Ao final do ato, velas foram acendidas em homenagem aos mortos que forma vítimas da violência policial.

Por Passa Palavra

Durante toda a tarde de ontem, 13/05, dia em que se celebraram 122 anos da abolição da escravatura no Brasil, diversos movimentos sociais e entidades ligadas à luta pela igualdade racial realizaram um ato no centro da cidade de São Paulo. A iniciativa foi diferenciada, pois os milhares de pessoas que circulam diariamente pelo centro da cidade tiveram a oportunidade de assistir a variados tipos de manifestações artísticas, como música, poesia e dança, e participar do rebatismo da Praça do Patriarca, que teve seu nome mudado para Praça da Matriarca Dandara pelos manifestantes, em homenagem à escrava guerreira que durante o século XVII lutou ao lado de Zumbi.

Dentre as principais entidades que organizaram o protesto estavam as Mães de Maio, uma associação de mães e familiares de vítimas da violência estatal. A entidade se formou em 2006, depois que a Polícia Militar do estado de São Paulo, numa contra-ofensiva ao que se chamou ataques do PCC [Primeiro Comando da Capital, grupo acusado de liderar presos e presas e coordenar ações criminosas], promoveu uma verdadeira carnificina em várias cidades paulistas, em particular na região da baixada santista. Nunca é demais lembrar que, no período de 12 a 20 de maio daquele ano, pelo menos 446 pessoas apareceram, misteriosamente, mortas por balas de fogo, segundo a própria Secretaria de Segurança Pública.
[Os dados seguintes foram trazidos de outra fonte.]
-- ==== Sys2Proof/Laws/Ops.lean ====
section
/-! SUPPORT. What each shared operation, each request and the step can do, said once. -/

namespace Sys2Proof.Machine

open Sys2Proof

/-! ### The shared operations -/

theorem answer_eq (r : Response) (s : State) : answer r s = .next { s with response := some r } := rfl

theorem succeed_eq (out : List Byte) (res : Word64) (s : State) :
    succeed out res s = .next { s with response := some ⟨.ok, out, res⟩ } := rfl

theorem raise_eq (st : Status) (s : State) : raise st s = .next { s with response := some ⟨st, [], 0⟩ } := rfl

theorem emitFrame_eq (id : Byte) (p : List Byte) (s : State) :
    emitFrame id p s = .next { s with response := some ⟨.ok, frame config id p, 0⟩ } := rfl

theorem answer_next {r : Response} {s t : State} (h : answer r s = .next t) :
    t.ch = s.ch ∧ t.inputs = s.inputs ∧ t.response = some r := by
  cases h
  exact ⟨rfl, rfl, rfl⟩

/-- A rejection is the answer `ILLEGAL_REQUEST` or a refusal, by what was presented. -/
theorem rejectPresented_cases (r : Reject) (s : State) :
    (r ≠ .notNamedCommand ∧ rejectPresented r s = raise .illegalRequest s) ∨
      (r = .notNamedCommand ∧ rejectPresented r s = .refused .notNamedCommand) := by
  cases r <;> simp [rejectPresented]

/-! ### The checks, at the default parameters -/

theorem payloadTooLarge_iff (n : Nat) : payloadTooLarge config n = true ↔ 255 < n := by
  simp only [payloadTooLarge, decide_eq_true_eq]
  rfl

theorem checksumLengthBad_iff (n : Nat) : checksumLengthBad config n = true ↔ n < 6 ∨ 261 < n := by
  simp only [checksumLengthBad, Bool.or_eq_true, decide_eq_true_eq]
  rfl

/-! ### The instructions -/

/-- Everything an instruction can do: answer and change nothing else, or be a `SETAX` that stores a clamped value. -/
theorem exec_cases (i : Instr) (s : State) :
    (∃ r : Response, exec i s = .next { s with response := some r }) ∨
      ∃ a d, i = .setax a d ∧ isNaN d = false ∧
        exec i s = .next { s with ch := s.ch.write a (clamp d), response := some ⟨.ok, [], 0⟩ } := by
  cases i with
  | setax a d =>
    by_cases h : isNaN d = true
    · exact .inl ⟨⟨.nanInput, [], 0⟩, by simp [exec, execSetax, nanInput, h, raise_eq]⟩
    · rw [Bool.not_eq_true] at h
      exact .inr ⟨a, d, rfl, h, by simp [exec, execSetax, nanInput, h, succeed_eq, State.writeChannel]⟩
  | bldcmd id p =>
    by_cases h : payloadTooLarge config p.length = true
    · exact .inl ⟨⟨.payloadTooLarge, [], 0⟩, by simp [exec, execBldcmd, h, raise_eq]⟩
    · exact .inl ⟨⟨.ok, frame config id p, 0⟩, by simp [exec, execBldcmd, h, emitFrame_eq]⟩
  | cksum wire =>
    by_cases h : checksumLengthBad config wire.length = true
    · exact .inl ⟨⟨.checksumLength, [], 0⟩, by simp [exec, execCksum, h, raise_eq]⟩
    · exact .inl ⟨⟨.ok, [], (xorfold (checksummedPart wire)).setWidth 64⟩, by simp [exec, execCksum, h, succeed_eq]⟩
  | rdax => exact .inl ⟨_, rfl⟩
  | bldrc => exact .inl ⟨_, rfl⟩
  | bldsmp => exact .inl ⟨_, rfl⟩
  | setRawRcTiny => exact .inl ⟨_, rfl⟩
  | rcinit => exact .inl ⟨_, rfl⟩
  | arm => exact .inl ⟨_, rfl⟩
  | disarm => exact .inl ⟨_, rfl⟩
  | trimUp => exact .inl ⟨_, rfl⟩
  | trimDown => exact .inl ⟨_, rfl⟩
  | trimLeft => exact .inl ⟨_, rfl⟩
  | trimRight => exact .inl ⟨_, rfl⟩

/-- Every instruction answers a next state, takes no event, and gives exactly one response. -/
theorem exec_answers (i : Instr) (s : State) :
    ∃ t r, exec i s = .next t ∧ t.inputs = s.inputs ∧ t.response = some r := by
  rcases exec_cases i s with ⟨r, h⟩ | ⟨a, d, -, -, h⟩
  · exact ⟨_, r, h, rfl, rfl⟩
  · exact ⟨_, _, h, rfl, rfl⟩

/-! ### The step -/

theorem step_idle {s : State} (h : s.inputs = []) : step s = .next (idle s) := by simp [step, h]

theorem step_reset {s : State} {rest : List HostEvent} (h : s.inputs = .reset :: rest) :
    step s = .next (performReset { s with inputs := rest }) := by simp [step, h]

theorem step_presented {s : State} {p : Presented} {rest : List HostEvent} (h : s.inputs = .present p :: rest) :
    step s = perform p { s with inputs := rest } := by simp [step, h]

theorem step_present (s : State) (p : Presented) : step (s.present p) = perform p s :=
  step_presented (s := s.present p) (rest := s.inputs) rfl

theorem perform_of_ok {p : Presented} {i : Instr} (h : decode p = .ok i) (s : State) : perform p s = exec i s := by
  simp [perform, h]

theorem perform_of_error {p : Presented} {r : Reject} (h : decode p = .error r) (s : State) :
    perform p s = rejectPresented r s := by simp [perform, h]

/-- Everything a step that answers a next state can do, guards included. -/
theorem step_cases {s t : State} (h : step s = .next t) :
    (s.inputs = [] ∧ t = idle s) ∨
    (∃ rest, s.inputs = .reset :: rest ∧ t = performReset { s with inputs := rest }) ∨
    (∃ p rest r, s.inputs = .present p :: rest ∧ decode p = .error r ∧ r ≠ .notNamedCommand ∧
      t = { s with inputs := rest, response := some ⟨.illegalRequest, [], 0⟩ }) ∨
    (∃ p rest i, s.inputs = .present p :: rest ∧ decode p = .ok i ∧ exec i { s with inputs := rest } = .next t) := by
  match hin : s.inputs with
  | [] =>
    rw [step_idle hin] at h
    cases h
    exact .inl ⟨rfl, rfl⟩
  | .reset :: rest =>
    rw [step_reset hin] at h
    cases h
    exact .inr (.inl ⟨rest, rfl, rfl⟩)
  | .present p :: rest =>
    rw [step_presented hin] at h
    match hd : decode p with
    | .ok i =>
      rw [perform_of_ok hd] at h
      exact .inr (.inr (.inr ⟨p, rest, i, rfl, hd, h⟩))
    | .error r =>
      rw [perform_of_error hd] at h
      rcases rejectPresented_cases r { s with inputs := rest } with ⟨hr, e⟩ | ⟨-, e⟩
      · rw [e, raise_eq] at h
        cases h
        exact .inr (.inr (.inl ⟨p, rest, r, rfl, hd, hr, rfl⟩))
      · rw [e] at h
        cases h

end Sys2Proof.Machine
end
Embora já houvesse na época fortes indícios de que estes assassinatos tivessem sido cometidos por policiais, quase todos os casos foram arquivados por falta de provas.

Para Débora da Silva, uma das mães que teve o filho executado neste contexto, o ato é “uma oportunidade muito importante, é a possibilidade de o transeunte ter o conhecimento desta história”. A principal reivindicação de Débora e suas companheiras é que estes casos não sejam mais de competência das autoridades estaduais, mas que passem a ser investigados por órgãos federais.

Ela lembra que 2006 também era ano de Copa do Mundo e que a relevância que se dá a este tipo de evento no Brasil acabou ofuscando a tortura e a matança que corria solta pelas periferias de São Paulo àquela época. “Este ano tá tendo matança na baixada santista e a copa vem aí, né? Mas nós, Mães de Maio, estamos atentas, e esse ato aqui vem para agregar mais mães.”

Infelizmente, mães a se somarem à luta de Débora é o que não falta, Dandaras do século XXI. Um exemplo disso foi a presença de Elza Pinheiro dos Santos que, há pouco mais de um mês, teve o filho Eduardo Luiz Pinheiro dos Santos, de 30 anos, espancado e morto pela polícia dentro de um quartel militar. Ele trabalhava como motoboy e era morador de bairro periférico da zona norte de São Paulo.

Em solidariedade, também estiveram no ato representantes da Rede de Comunidades e Movimentos Contra a Violência, grupo que reúne moradores de comunidades pobres, sobreviventes e familiares de vítimas da violência policial no estado do Rio de Janeiro. De acordo com Marcia Jacintho, outra mãe lançada à vida política pela perda dolorosa de um filho, “Eles têm que respeitar os direitos humanos. E o primeiro direito humano é o direito à vida.” Segundo ela, apesar da impunidade e das constantes ameaças e intimidações a que estão submetidos os militantes da sua entidade, todos se esforçam por dar amparo às famílias-vítimas, estabelecer contatos e criar condições “para que as pessoas possam lutar, sem medo”.

A indignação diante da violência contra os mais pobres, que no Brasil em sua maioria são negros, foi o ponto chave do ato. Para os manifestantes, depois de 122 anos de abolição da escravidão, sendo o povo negro apenas transferido das senzalas para as favelas, não há muito o quê comemorar.

Ao final do ato, velas foram acendidas em homenagem aos mortos que forma vítimas da violência policial.